Один из них я прибрал к рукам. Карабин назывался «Гром», представлял собой увесистое оружие с массивной ствольной коробкой, крупным дульным тормозом и магазином на двадцать патронов. «Гром» являлся глубокой модификацией ГОФ-24. Пистолетная рукоять, цевьё и складной приклад были выполнены из полимеров, имелось крепление под оптику. Стрелял карабин одиночными. По словам Ирины, неплохо справлялся с фибральной защитой среднего клоста на дистанции до ста шагов.
Третий день позитивных изменений не дал. По радио всё так же говорили о столкновениях между дружинами Мономахов и Птолемеев, а басилевс потребовал на аудиенцию архонтов обеих фил, но агему по-прежнему не вводил.
В нашей внутриклановой прессе освещалось больше деталей. Когда мы с Ириной, Инессой и Сашей собрались на завтраке, слуга как раз принёс свежий номер. Я развернул газету и стал читать прямо за столом.
— Что там пишут? — полюбопытствовала Инесса.
Я просмотрел пару статей и отложил. Налил себе кофе в чашку.
— Пишут, что дружины наших родов займут пять районов: Воронки, Маслово, Восточная Элатия, Белый мыс... и Понтийскй, кажется. А ещё пишут, что кантон рода Гиппонских почти захвачен. Постройки уничтожены артиллерией, остатки дружины отступают.
— Н-да, — Ирина отхлебнула кофе. — По нам из пушек стреляют, а басилевс разговоры пытается разговаривать.
— И не говори.

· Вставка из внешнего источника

-- ==== Sys2Proof/Certificates/Slice0/Obligations.lean ====
section
/-!
DEFINITION. The statements about this model that are left to be proved, one `def Obligations.<Name> : Prop` each.
-/
section SliceStatements
open Sys2Proof Sys2Proof.Machine

/-! ## The queue of commands -/

/-- Model's choice (log entry 1: the part is modelled as a block, whose queue and whose step that takes its front are the model's
own): a step runs the command at the front of the queue on the state with the queue's rest. -/
def Obligations.StepRunsFrontCommand : Prop :=
  ∀ (s : State) (c : Instr) (rest : List Instr), s.pending = c :: rest → step s = exec c { s with pending := rest }

/-! ## Cairn instructions (R96, R101, R102, R106, R107, R115 to R117) -/

/-- R96, R101, R117: NOP and the register-register instructions complete with their result in rd (nothing in v0), their flags,
TO and PV kept, the PC at the next word; besides, only what monitoring changes. RDF reads the flag word, WRF and CLF change
flags alone, TO and PV among them. R58: after a write of register rd, v0 reads as zero, rd as the value and every other
register as before. -/
def Obligations.RegisterInstructions : Prop :=
  (∀ (s : State) (e : Nat) (rd a b : Reg) (m : BitVec 6), s.calm e = true →
     let g := s.eng e
     let x := g.rv a
     let y := g.rv b
     let sh := y.toNat % 64
     let done (r : Word) (n c v : Bool) (o : Out) : Prop :=
       ∃ t, o = .next t ∧ MonitorOnly
         (s.retired e { g.wv rd r with flags := { g.flags with z := r == 0, n := n, c := c, v := v } } (g.pc + 4)) t
     (∃ t, exec (.nop e) s = .next t ∧ MonitorOnly (s.retired e g (g.pc + 4)) t) ∧
     done (x + y) (x + y).msb (decide (2 ^ 64 ≤ x.toNat + y.toNat)) (decide (x.toInt + y.toInt ≠ (x + y).toInt))
       (exec (.add e rd a b) s) ∧
     done (x - y) (x - y).msb (decide (y.toNat ≤ x.toNat)) (decide (x.toInt - y.toInt ≠ (x - y).toInt))
       (exec (.sub e rd a b) s) ∧
     done (x &&& y) (x &&& y).msb false false (exec (.and e rd a b) s) ∧
     done (x ||| y) (x ||| y).msb false false (exec (.or e rd a b) s) ∧
     done (x ^^^ y) (x ^^^ y).msb false false (exec (.xor e rd a b) s) ∧
     done (x <<< sh) (x <<< sh).msb false false (exec (.sll e rd a b) s) ∧
     done (x >>> sh) (x >>> sh).msb false false (exec (.srl e rd a b) s) ∧
     done (x.sshiftRight sh) (x.sshiftRight sh).msb false false (exec (.sra e rd a b) s) ∧
     done (x * y) (x * y).msb false (decide (x.toInt * y.toInt ≠ (x * y).toInt)) (exec (.mul e rd a b) s) ∧
     (∀ r : Word, r.toNat = x.toNat * y.toNat / 2 ^ 64 → done r r.msb false false (exec (.mulhu e rd a b) s)) ∧
     (∀ r : Word, r.toInt = x.toInt * y.toInt / 2 ^ 64 → done r r.msb false false (exec (.mulhs e rd a b) s)) ∧
     (y ≠ 0 → done (x / y) (x / y).msb false false (exec (.divu e rd a b) s) ∧
       done (x % y) (x % y).msb false false (exec (.remu e rd a b) s)) ∧
     (y = 0 → done (BitVec.allOnes 64) true false true (exec (.divu e rd a b) s) ∧
       done x x.msb false true (exec (.remu e rd a b) s)) ∧
     (∀ k : Nat, k ≤ 64 → (k < 64 → x.getLsbD (63 - k) = true) → (∀ i, 64 - k ≤ i → i < 64 → x.getLsbD i = false) →
       done (BitVec.ofNat 64 k) false false false (exec (.clz e rd a) s)) ∧
     done (BitVec.ofNat 64 ((List.range 64).filter fun i => x.getLsbD i).length) false false false (exec (.popc e rd a) s) ∧
     (let f := g.flags
      let leaves (h : Engine) (o : Out) : Prop := ∃ t, o = .next t ∧ MonitorOnly (s.retired e h (g.pc + 4)) t
      leaves (g.wv rd (BitVec.ofNat 64 (ofBool f.z + 2 * ofBool f.n + 4 * ofBool f.c + 8 * ofBool f.v + 16 * ofBool f.tmo +
        32 * ofBool f.pv))) (exec (.rdf e rd) s) ∧
      leaves { g with flags := ⟨x.getLsbD 0, x.getLsbD 1, x.getLsbD 2, x.getLsbD 3, x.getLsbD 4, x.getLsbD 5⟩ } (exec (.wrf e a) s) ∧
      leaves { g with flags := ⟨f.z && !m.getLsbD 0, f.n && !m.getLsbD 1, f.c && !m.getLsbD 2, f.v && !m.getLsbD 3,
        f.tmo && !m.getLsbD 4, f.pv && !m.getLsbD 5⟩ } (exec (.clf e m) s))) ∧
  (∀ (g : Engine) (rd q : Reg) (x : Word),
     (g.wv rd x).rv q = if q = 0 then 0 else if rd = q then x else g.rv q)

/-- R102, R115: the immediate instructions; CALL and JALR, which change no flag. That their link is PC + 4 without a wrap at 2^16 is
the model's reading (log entry 13). -/
def Obligations.ImmediateInstructions : Prop :=
  ∀ (s : State) (e : Nat) (rd a : Reg) (imm : Imm16) (sh : BitVec 6) (k : BitVec 2), s.calm e = true →
    let g := s.eng e
    let x := g.rv a
    let i := imm.signExtend 64
    let u := imm.zeroExtend 64
    let kept (r : Word) : Engine := g.wv rd r
    let done (h : Engine) (o : Out) : Prop := ∃ t, o = .next t ∧ MonitorOnly (s.retired e h (g.pc + 4)) t
    let zn (r : Word) (c v : Bool) : Flags := { g.flags with z := r == 0, n := r.msb, c := c, v := v }
    done { kept (x + i) with
      flags := zn (x + i) (decide (2 ^ 64 ≤ x.toNat + i.toNat)) (decide (x.toInt + i.toInt ≠ (x + i).toInt)) }
      (exec (.addi e rd a imm) s) ∧
    done { kept (x &&& u) with flags := zn (x &&& u) false false } (exec (.andi e rd a imm) s) ∧
    done { kept (x ||| u) with flags := zn (x ||| u) false false } (exec (.ori e rd a imm) s) ∧
    done { kept (x ^^^ u) with flags := zn (x ^^^ u) false false } (exec (.xori e rd a imm) s) ∧
    done { kept (x <<< sh.toNat) with flags := zn (x <<< sh.toNat) false false } (exec (.shi e rd a .sll sh) s) ∧
    done { kept (x >>> sh.toNat) with flags := zn (x >>> sh.toNat) false false } (exec (.shi e rd a .srl sh) s) ∧
    done { kept (x.sshiftRight sh.toNat) with flags := zn (x.sshiftRight sh.toNat) false false }
      (exec (.shi e rd a .sra sh) s) ∧
    done { g with
      flags := zn (x - i) (decide (i.toNat ≤ x.toNat)) (decide (x.toInt - i.toInt ≠ (x - i).toInt)) }
      (exec (.cmpi e a imm) s) ∧
    done (kept (u <<< (16 * k.toNat))) (exec (.movz e rd imm k) s) ∧
    (∀ r : Word, (∀ j : Nat, j < 64 → r.getLsbD j =
        if 16 * k.toNat ≤ j ∧ j < 16 * k.toNat + 16 then imm.getLsbD (j - 16 * k.toNat) else (g.rv rd).getLsbD j) →
      done (kept r) (exec (.movk e rd imm k) s)) ∧
    (let link : Word := BitVec.ofNat 64 (g.pc.toNat + 4)
     let goesTo (pc : BitVec 16) (o : Out) : Prop := ∃ t, o = .next t ∧ MonitorOnly (s.retired e (g.wv rd link) pc) t
     goesTo (g.pc + 4 + imm * 4) (exec (.call e rd imm) s) ∧
     goesTo ((x + i &&& 0xFFFC#64).truncate 16) (exec (.jalr e rd a imm) s))

/-- R116: the condition of a branch holds by the flags as the table of condition codes lists it; a branch word with code 0 to 18 is
the branch on that condition, and one with a code of 19 or above is no instruction. A branch changes the PC alone: to the next
word, or where its condition holds to the word that lies as many words behind that as its offset says. -/
def Obligations.ControlInstructions : Prop :=
  ∀ (s : State) (e : Nat) (cc : Cond) (imm : Imm16), s.calm e = true →
    let g := s.eng e
    let f := g.flags
    (∃ t, exec (.b e cc imm) s = .next t ∧ MonitorOnly (s.retired e g (if (match cc with
        | .al => true | .eq => f.z | .ne => !f.z | .lt => f.n != f.v | .ge => f.n == f.v | .gt => !f.z && f.n == f.v
        | .le => f.z || f.n != f.v | .lo => !f.c | .hs => f.c | .hi => f.c && !f.z | .ls => !f.c || f.z | .mi => f.n
        | .pl => !f.n | .vs => f.v | .vc => !f.v | .tmo => f.tmo | .nto => !f.tmo | .pv => f.pv | .npv => !f.pv) = true
      then g.pc + 4 + imm * 4 else g.pc + 4)) t) ∧
    (∀ code : Reg, decodeUmmus e (0x30#6 ++ code ++ 0#5 ++ imm) =
      ([Cond.al, .eq, .ne, .lt, .ge, .gt, .le, .lo, .hs, .hi, .ls, .mi, .pl, .vs, .vc, .tmo, .nto, .pv, .npv][code.toNat]?).map
        fun c => Instr.b e c imm)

Я бы на месте басилевса ещё вчера разбомбил бы к пёсьей матери птолемеевский акрополь, где эти гады засели, — согласился я.

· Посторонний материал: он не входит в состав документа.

/-! ## Machine/Loader.lean -/

@[simp] theorem cores_enterRun (s : State) (die : Nat) (blk : Nat) (inst : Nat) :
    (State.enterRun s die blk inst).cores = s.cores := by
  unfold State.enterRun; simp
@[simp] theorem cores_hookDone (s : State) (e : Nat) :
    (State.hookDone s e).cores = s.cores := by
  unfold State.hookDone; simp
@[simp] theorem cores_romReplaced (s : State) (e : Nat) :
    (State.romReplaced s e).cores = s.cores := by
  unfold State.romReplaced; simp
@[simp] theorem cores_setLoad (s : State) (h : Nat) (l : Option Load) :
    (State.setLoad s h l).cores = s.cores := by
  unfold State.setLoad; simp
@[simp] theorem cores_loadResult (s : State) (h : Nat) (code : Nat) (seg : Option Nat) :
    (State.loadResult s h code seg).cores = s.cores := by
  unfold State.loadResult; (repeat' split) <;> simp
@[simp] theorem cores_bootDone (s : State) :
    (State.bootDone s).cores = s.cores := by
  unfold State.bootDone; simp
@[simp] theorem cores_bootLoad (s : State) (slot : Nat) (second : Bool) :
    (State.bootLoad s slot second).cores = s.cores := by
  unfold State.bootLoad; simp
@[simp] theorem cores_bootTake (s : State) (code n : Nat) : (s.bootTake code n).cores = s.cores := by
  induction n generalizing s code with
  | zero => rfl
  | succ n ih => unfold State.bootTake; dsimp only; (repeat' split) <;> simp [ih]
@[simp] theorem cores_bootFrom (s : State) (slot : Nat) :
    (State.bootFrom s slot).cores = s.cores := by
  unfold State.bootFrom
  dsimp only
  split <;> simp
@[simp] theorem cores_bootStep5 (s : State) :
    (State.bootStep5 s).cores = s.cores := by
  unfold State.bootStep5; simp
@[simp] theorem cores_loadFinish (s : State) (h : Nat) (code : Nat) (seg : Option Nat) :
    (State.loadFinish s h code seg).cores = s.cores := by
  unfold State.loadFinish; simp
@[simp] theorem cores_wrLoadGo (s : State) (h : Nat) (spi : Bool) :
    (State.wrLoadGo s h spi).cores = s.cores := by
  unfold State.wrLoadGo; simp
@[simp] theorem cores_execLoadGo (h : Nat) (spi : Bool) (s : State) :
    Keeps s (execLoadGo h spi s) := by
  unfold execLoadGo; simp
@[simp] theorem cores_spiRelease (s : State) :
    (State.spiRelease s).cores = s.cores := by
  unfold State.spiRelease; simp
@[simp] theorem cores_stagingRead (s : State) (h : Nat) (j : Load) :
    (State.stagingRead s h j).1.cores = s.cores := by
  unfold State.stagingRead; simp
@[simp] theorem cores_staged (s : State) (h : Nat) (j : Load) (l : List Byte) (failed : Bool) :
    (State.staged s h j l failed).cores = s.cores := by
  unfold State.staged; (repeat' split) <;> simp
@[simp] theorem cores_execLoadStaged (h : Nat) (bytes : List Byte) (failed : Bool) (s : State) :
    Keeps s (execLoadStaged h bytes failed s) := by
  unfold execLoadStaged; (repeat' split) <;> simp
@[simp] theorem cores_loadFault (s : State) (h : Nat) :
    (State.loadFault s h).cores = s.cores := by
  unfold State.loadFault; (repeat' split) <;> simp
@[simp] theorem cores_linkReset (s : State) (h : Nat) :
    (State.linkReset s h).cores = s.cores := by
  unfold State.linkReset; dsimp only; (repeat' split) <;> simp
@[simp] theorem cores_linkDown (s : State) (d : Nat) :
    (State.linkDown s d).cores = s.cores := by
  unfold State.linkDown; simp
@[simp] theorem cores_execHostLinkReset (h : Nat) (cause : HostReset) (s : State) :
    Keeps s (execHostLinkReset h cause s) := by
  unfold execHostLinkReset; (repeat' split) <;> simp
/-! ## Machine/Cal.lean -/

После завтрака я позвонил дяде Андрею, чтобы узнать, как обстоят дела в кантоне, но оказалось, что Андрей отстранён от командования дружиной. Под его руководством остался лишь отдел безопасности, да и то лишь потому что данная инстанция подчинялась не военному руководству, а напрямую предводителю рода.

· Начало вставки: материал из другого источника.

/-! ### State.setPll changes `plls` alone -/

@[simp] theorem State.setPll_part (s : State) (d : Nat) (x : PllState) : (s.setPll d x).part = s.part := rfl
@[simp] theorem State.setPll_pins (s : State) (d : Nat) (x : PllState) : (s.setPll d x).pins = s.pins := rfl
@[simp] theorem State.setPll_resets (s : State) (d : Nat) (x : PllState) : (s.setPll d x).resets = s.resets := rfl
@[simp] theorem State.setPll_otp (s : State) (d : Nat) (x : PllState) : (s.setPll d x).otp = s.otp := rfl
@[simp] theorem State.setPll_secNvs (s : State) (d : Nat) (x : PllState) : (s.setPll d x).secNvs = s.secNvs := rfl
@[simp] theorem State.setPll_sec (s : State) (d : Nat) (x : PllState) : (s.setPll d x).sec = s.sec := rfl
@[simp] theorem State.setPll_engs (s : State) (d : Nat) (x : PllState) : (s.setPll d x).engs = s.engs := rfl
@[simp] theorem State.setPll_regs (s : State) (d : Nat) (x : PllState) : (s.setPll d x).regs = s.regs := rfl
@[simp] theorem State.setPll_inForce (s : State) (d : Nat) (x : PllState) : (s.setPll d x).inForce = s.inForce := rfl
@[simp] theorem State.setPll_stopAt (s : State) (d : Nat) (x : PllState) : (s.setPll d x).stopAt = s.stopAt := rfl
@[simp] theorem State.setPll_own (s : State) (d : Nat) (x : PllState) : (s.setPll d x).own = s.own := rfl
@[simp] theorem State.setPll_hosts (s : State) (d : Nat) (x : PllState) : (s.setPll d x).hosts = s.hosts := rfl
@[simp] theorem State.setPll_nvs (s : State) (d : Nat) (x : PllState) : (s.setPll d x).nvs = s.nvs := rfl
@[simp] theorem State.setPll_cals (s : State) (d : Nat) (x : PllState) : (s.setPll d x).cals = s.cals := rfl
@[simp] theorem State.setPll_ridges (s : State) (d : Nat) (x : PllState) : (s.setPll d x).ridges = s.ridges := rfl
@[simp] theorem State.setPll_ports (s : State) (d : Nat) (x : PllState) : (s.setPll d x).ports = s.ports := rfl
@[simp] theorem State.setPll_dies (s : State) (d : Nat) (x : PllState) : (s.setPll d x).dies = s.dies := rfl
@[simp] theorem State.setPll_cells (s : State) (d : Nat) (x : PllState) : (s.setPll d x).cells = s.cells := rfl
@[simp] theorem State.setPll_nextFrame (s : State) (d : Nat) (x : PllState) : (s.setPll d x).nextFrame = s.nextFrame := rfl
@[simp] theorem State.setPll_l2 (s : State) (d : Nat) (x : PllState) : (s.setPll d x).l2 = s.l2 := rfl
@[simp] theorem State.setPll_l2Order (s : State) (d : Nat) (x : PllState) : (s.setPll d x).l2Order = s.l2Order := rfl
@[simp] theorem State.setPll_tbls (s : State) (d : Nat) (x : PllState) : (s.setPll d x).tbls = s.tbls := rfl
@[simp] theorem State.setPll_tblOrders (s : State) (d : Nat) (x : PllState) : (s.setPll d x).tblOrders = s.tblOrders := rfl
@[simp] theorem State.setPll_lanes (s : State) (d : Nat) (x : PllState) : (s.setPll d x).lanes = s.lanes := rfl
@[simp] theorem State.setPll_links (s : State) (d : Nat) (x : PllState) : (s.setPll d x).links = s.links := rfl
@[simp] theorem State.setPll_saddles (s : State) (d : Nat) (x : PllState) : (s.setPll d x).saddles = s.saddles := rfl
@[simp] theorem State.setPll_summit (s : State) (d : Nat) (x : PllState) : (s.setPll d x).summit = s.summit := rfl
@[simp] theorem State.setPll_gnss (s : State) (d : Nat) (x : PllState) : (s.setPll d x).gnss = s.gnss := rfl
@[simp] theorem State.setPll_evts (s : State) (d : Nat) (x : PllState) : (s.setPll d x).evts = s.evts := rfl
@[simp] theorem State.setPll_outs (s : State) (d : Nat) (x : PllState) : (s.setPll d x).outs = s.outs := rfl
@[simp] theorem State.setPll_therm (s : State) (d : Nat) (x : PllState) : (s.setPll d x).therm = s.therm := rfl
@[simp] theorem State.setPll_rom (s : State) (d : Nat) (x : PllState) : (s.setPll d x).rom = s.rom := rfl
@[simp] theorem State.setPll_msgs (s : State) (d : Nat) (x : PllState) : (s.setPll d x).msgs = s.msgs := rfl
@[simp] theorem State.setPll_lastFn (s : State) (d : Nat) (x : PllState) : (s.setPll d x).lastFn = s.lastFn := rfl
@[simp] theorem State.setPll_free (s : State) (d : Nat) (x : PllState) : (s.setPll d x).free = s.free := rfl
@[simp] theorem State.setPll_pending (s : State) (d : Nat) (x : PllState) : (s.setPll d x).pending = s.pending := rfl
@[simp] theorem State.setPll_eng (s : State) (d : Nat) (x : PllState) (e2 : Nat) : (s.setPll d x).eng e2 = s.eng e2 := rfl
@[simp] theorem State.setPll_port (s : State) (d : Nat) (x : PllState) (p2 : Nat) : (s.setPll d x).port p2 = s.port p2 := rfl
@[simp] theorem State.setPll_die (s : State) (d : Nat) (x : PllState) (d2 : Nat) : (s.setPll d x).die d2 = s.die d2 := rfl
@[simp] theorem State.setPll_ridge (s : State) (d : Nat) (x : PllState) (d2 : Nat) : (s.setPll d x).ridge d2 = s.ridge d2 := rfl
@[simp] theorem State.setPll_host (s : State) (d : Nat) (x : PllState) (h2 : Nat) : (s.setPll d x).host h2 = s.host h2 := rfl
@[simp] theorem State.setPll_lane (s : State) (d : Nat) (x : PllState) (l2 : Nat) : (s.setPll d x).lane l2 = s.lane l2 := rfl
@[simp] theorem State.setPll_link (s : State) (d : Nat) (x : PllState) (p2 : Nat) : (s.setPll d x).link p2 = s.link p2 := rfl
@[simp] theorem State.setPll_evt (s : State) (d : Nat) (x : PllState) (c2 : Nat) : (s.setPll d x).evt c2 = s.evt c2 := rfl
@[simp] theorem State.setPll_out (s : State) (d : Nat) (x : PllState) (d2 k2 : Nat) : (s.setPll d x).out d2 k2 = s.out d2 k2 := rfl
@[simp] theorem State.setPll_l2t (s : State) (d : Nat) (x : PllState) (d2 : Nat) : (s.setPll d x).l2t d2 = s.l2t d2 := rfl
@[simp] theorem State.setPll_tbl (s : State) (d : Nat) (x : PllState) (d2 b2 : Nat) : (s.setPll d x).tbl d2 b2 = s.tbl d2 b2 := rfl
@[simp] theorem State.setPll_tblOrder (s : State) (d : Nat) (x : PllState) (b2 : Nat) : (s.setPll d x).tblOrder b2 = s.tblOrder b2 := rfl
@[simp] theorem State.setPll_nvsOf (s : State) (d : Nat) (x : PllState) (d2 : Nat) : (s.setPll d x).nvsOf d2 = s.nvsOf d2 := rfl
@[simp] theorem State.setPll_cal (s : State) (d : Nat) (x : PllState) (d2 : Nat) : (s.setPll d x).cal d2 = s.cal d2 := rfl
@[simp] theorem State.setPll_rf (s : State) (d : Nat) (x : PllState) (q : Fld) (d2 i2 : Nat) : (s.setPll d x).rf q d2 i2 = s.rf q d2 i2 := rfl
@[simp] theorem State.setPll_rfF (s : State) (d : Nat) (x : PllState) (q : Fld) (d2 i2 : Nat) : (s.setPll d x).rfF q d2 i2 = s.rfF q d2 i2 := rfl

— Запомнил обиду, — сказал Андрей. — Ну ничего страшного. Пускай пока покомандует, раз так хочется. В конце концов, Евсевий — боевой офицер.
Андрей со своим обычным смирением согласился с поступком Евсевия, хоть и понимал, что тот действует из личных обид. А вот мне это совсем не понравилось. Я в данном случае не имел власти что-либо изменить, но всё равно решил съездить в кантон, побеседовать с Евсевием и узнать, что он думает по поводу всего происходящего и как продвигается созыв дружины.